## Section3.1Opening Remarks

### Unit3.1.1Launch

The current plan is to discuss the memory hierarchy and how MMM allows data movement to be amortized. Maybe the following can be the opener for Week 3:

The inconvenient truth is that floating point computations can be performed very fast while bringing data in from main memory is relatively slow. How slow? On a typical architecture it takes two orders of magnitude more time to bring a floating point number in from main memory than it takes to compute with it.

The reason why main memory is slow is relatively simple: there is not enough room on a chip for the large memories that we are accustomed to, and hence they are off chip. The mere distance creates a latency for retrieving the data. This could then be offset by retrieving a lot of data simultaneously. Unfortunately there are inherent bandwidth limitations: there are only so many pins that can connect the central processing unit with main memory.

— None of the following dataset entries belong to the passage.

-- ==== Sys2Proof/Machine/Commands.lean ====
section
/-! DEFINITION. Abstract commands (spec/42_abstract_commands.md R360 to R400): starting one, and what the command engine
does with the command it has started, on the hart `s.dm.cmdHart`. -/

namespace Sys2Proof.Machine

/-- `start_command` (R362): busy is set, the hart is the one hartsel names now, and the Program Buffer is as it stands now
(spec/20_memory.md R228). The engine executes the command in a later step. -/
def startCommand (v : Word) (s : State) : State :=
  { s with dm := { s.dm with
      phase := .started
      cmd := v
      cmdHart := s.hartsel
      quick := false
      defined := 0
      fetchBuf := s.dm.progbuf } }

/-- `autoexec` (R366): the command in `command` is executed again unless cmderr is set. -/
def autoexec (s : State) : State := if s.dm.cmderr = 0 then startCommand s.dm.latch s else s

/-- The hart starts at the first byte of progbuf0 (R380, R381). -/
def startProgbuf (h : Nat) (s : State) : State :=
  { s with dm := { s.dm with phase := .progbuf } }.modHart h fun hart =>
    { hart with inProgbuf := true, pc := hart.trunc (BitVec.ofNat 128 hart.cfg.progbufAddr) }

/-- The debugger can make no assumptions about the contents of dscratch between commands (spec/10_state.md R124;
notes/assumptions/13.md). -/
def scrambleForCommand (h : Nat) (s : State) : State :=
  (s.modHart h fun hart =>
    { hart with
      dscratch0 := hart.trunc (Config.freeWord s.free)
      dscratch1 := hart.trunc (Config.freeWord (s.free + 1)) }).bump 2

/-- The cmderr of a command for a hart that is not there or not available (R373; spec/93_implementation_defined.md U16). -/
def unavailableError (n : Nat) : BitVec 3 := pick n [errNotSupported, errHaltResume, errOther] errNotSupported

/-- Why the Program Buffer cannot be executed on hart `h`, none if it can: no buffer (R391), no hart, or a hart that is
not halted (R373). -/
def postexecError (s : State) (n h : Nat) : Option (BitVec 3) :=
  match s.harts[h]? with
  | none => some (unavailableError n)
  | some hart =>
    if s.cfg.progbufsize = 0 then some errNotSupported
    else if hart.status s.cfg = .unavailable then some (unavailableError n)
    else if hart.status s.cfg = .halted then none
    else some s.cfg.notHaltedCmderr

/-- The transfer of Access Register (R374, R375): register to arg0, or arg0 to register. -/
def doTransfer (h : Nat) (size : BitVec 3) (write : Bool) (regno : Nat) (s : State) : State :=
  let width := 8 * 2 ^ size.toNat
  let ref := regRef regno
  match s.harts[h]? with
  | none => s
  | some hart =>
    if write then
      writeReg h ref (widened s.free width (hart.regSize ref) (argNat s.dm.data 0 (width / 32))) (s.bump 1)
    else storeArg 0 (width / 32) ((readReg s hart s.free ref).toNat % 2 ^ width) (s.bump 1)

/-- The cmderr of a command that asks for nothing: an error for a hart that is not there or not available (R373,
spec/93_implementation_defined.md U16); the data registers are then any value (R367). -/
def idleCommandError (s : State) (h : Nat) : Option (BitVec 3) :=
  match s.status h with
  | .nonexistent => some (unavailableError s.free)
  | .unavailable => some (unavailableError s.free)
  | .halted => none
  | .running => none

/-- Access Register (R370): the transfer, then the Program Buffer; the first failure ends it, and a failure of the second
step may be detected before the first is done (notes/assumptions/22.md). -/
def execAccessRegister (size : BitVec 3) (postexec transfer write : Bool) (regno : BitVec 16) (res23 res19 : Bool)
    (s : State) : Host.Outcome State Fault Refusal :=
  .next <|
    let h := s.dm.cmdHart
    if (res23 || res19) && s.cfg.cmdReservedNotSupported then finishCommand (some errNotSupported) s
    else if !transfer && !postexec then
      match idleCommandError s h with
      | some e => finishCommand (some e) (s.bump 1)
      | none => finishQuiet none s
    else
      let n := s.free
      let s := scrambleForCommand h (s.bump 3)
      let early := Config.freeBit n
      let err1 := if transfer then transferError s (n + 1) h size write regno.toNat else none
      let err2 := if postexec then postexecError s (n + 2) h else none
      match err1, err2 with
      | some e, none => finishCommand (some e) s
      | some e, some e' => finishCommand (some (if early then e' else e)) s
      | none, some e' =>
        finishCommand (some e') (if transfer && !early then doTransfer h size write regno.toNat s else s)
      | none, none =>
        let s := if transfer then doTransfer h size write regno.toNat s else s
        if postexec then startProgbuf h s else finishCommand none s

/-- Quick Access (R400, R244): refused on a halted hart; on a running one it waits for the hart to halt (`Phase.quickHalt`),
executes the Program Buffer and resumes the hart (`endProgbuf`). Where it is not implemented, cmderr 2 and nothing else
(R245). -/
def execQuickAccess (reserved : BitVec 24) (s : State) : Host.Outcome State Fault Refusal :=
  .next <|
    let h := s.dm.cmdHart
    if !s.cfg.quickAccess then finishQuiet (some errNotSupported) s
    else if reserved ≠ 0 ∧ s.cfg.cmdReservedNotSupported then finishCommand (some errNotSupported) s
    else
      let n := s.free
      let s := scrambleForCommand h (s.bump 1)
      match s.harts[h]? with
      | none => finishCommand (some (unavailableError n)) s
      | some hart =>
        if hart.status s.cfg = .unavailable then finishCommand (some (unavailableError n)) s
        else if hart.status s.cfg = .halted then finishCommand (some errHaltResume) s
        else if s.cfg.progbufsize = 0 then finishCommand (some errNotSupported) s
        else { s with dm := { s.dm with phase := .quickHalt, quick := true } }

/-- A reserved cmdtype, 2 to 255: cmderr 2 and nothing else (R245). -/
def execCommandReservedCmdtype (_cmdtype : BitVec 8) (_control : BitVec 24) (s : State) :
    Host.Outcome State Fault Refusal :=
  .next (finishQuiet (some errNotSupported) s)

end Sys2Proof.Machine
end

To overcome this limitation, a modern processor has a hierarchy of memories. We have already encountered the two extremes: registers and main memory. In between, there are smaller but faster {\em cache memories}. These cache memories are on-chip and hence do not carry the same latency as does main memory and also can achieve greater bandwidth. The hierarchical nature of these memories is often depicted as a pyramid as illustrated in Figure 3.1.1. To put things in perspective: We have discussed that the Haswell processor has sixteen vector processors that can store 64 double precision floating point numbers (doubles). Close to the CPU it has a 32Kbytes level-1 cache (L1 cache) that can thus store 4,096 doubles. Somewhat further it has a 256Kbytes level-2 cache (L2 cache) that can store 32,768 doubles. Further away yet, but still on chip, it has a 8Mbytes level-3 cache (L3 cache) that can hold 524,288 doubles.

###### Remark3.1.2

Since we compute with (sub)matrices, it is useful to have some idea of how big of a matrix one can fit in each of the layers of cache. Assume each element in the matrix is a double precision number, which requires 8 bytes. Assume each element in the matrix is a double precision number, which requires 8 bytes.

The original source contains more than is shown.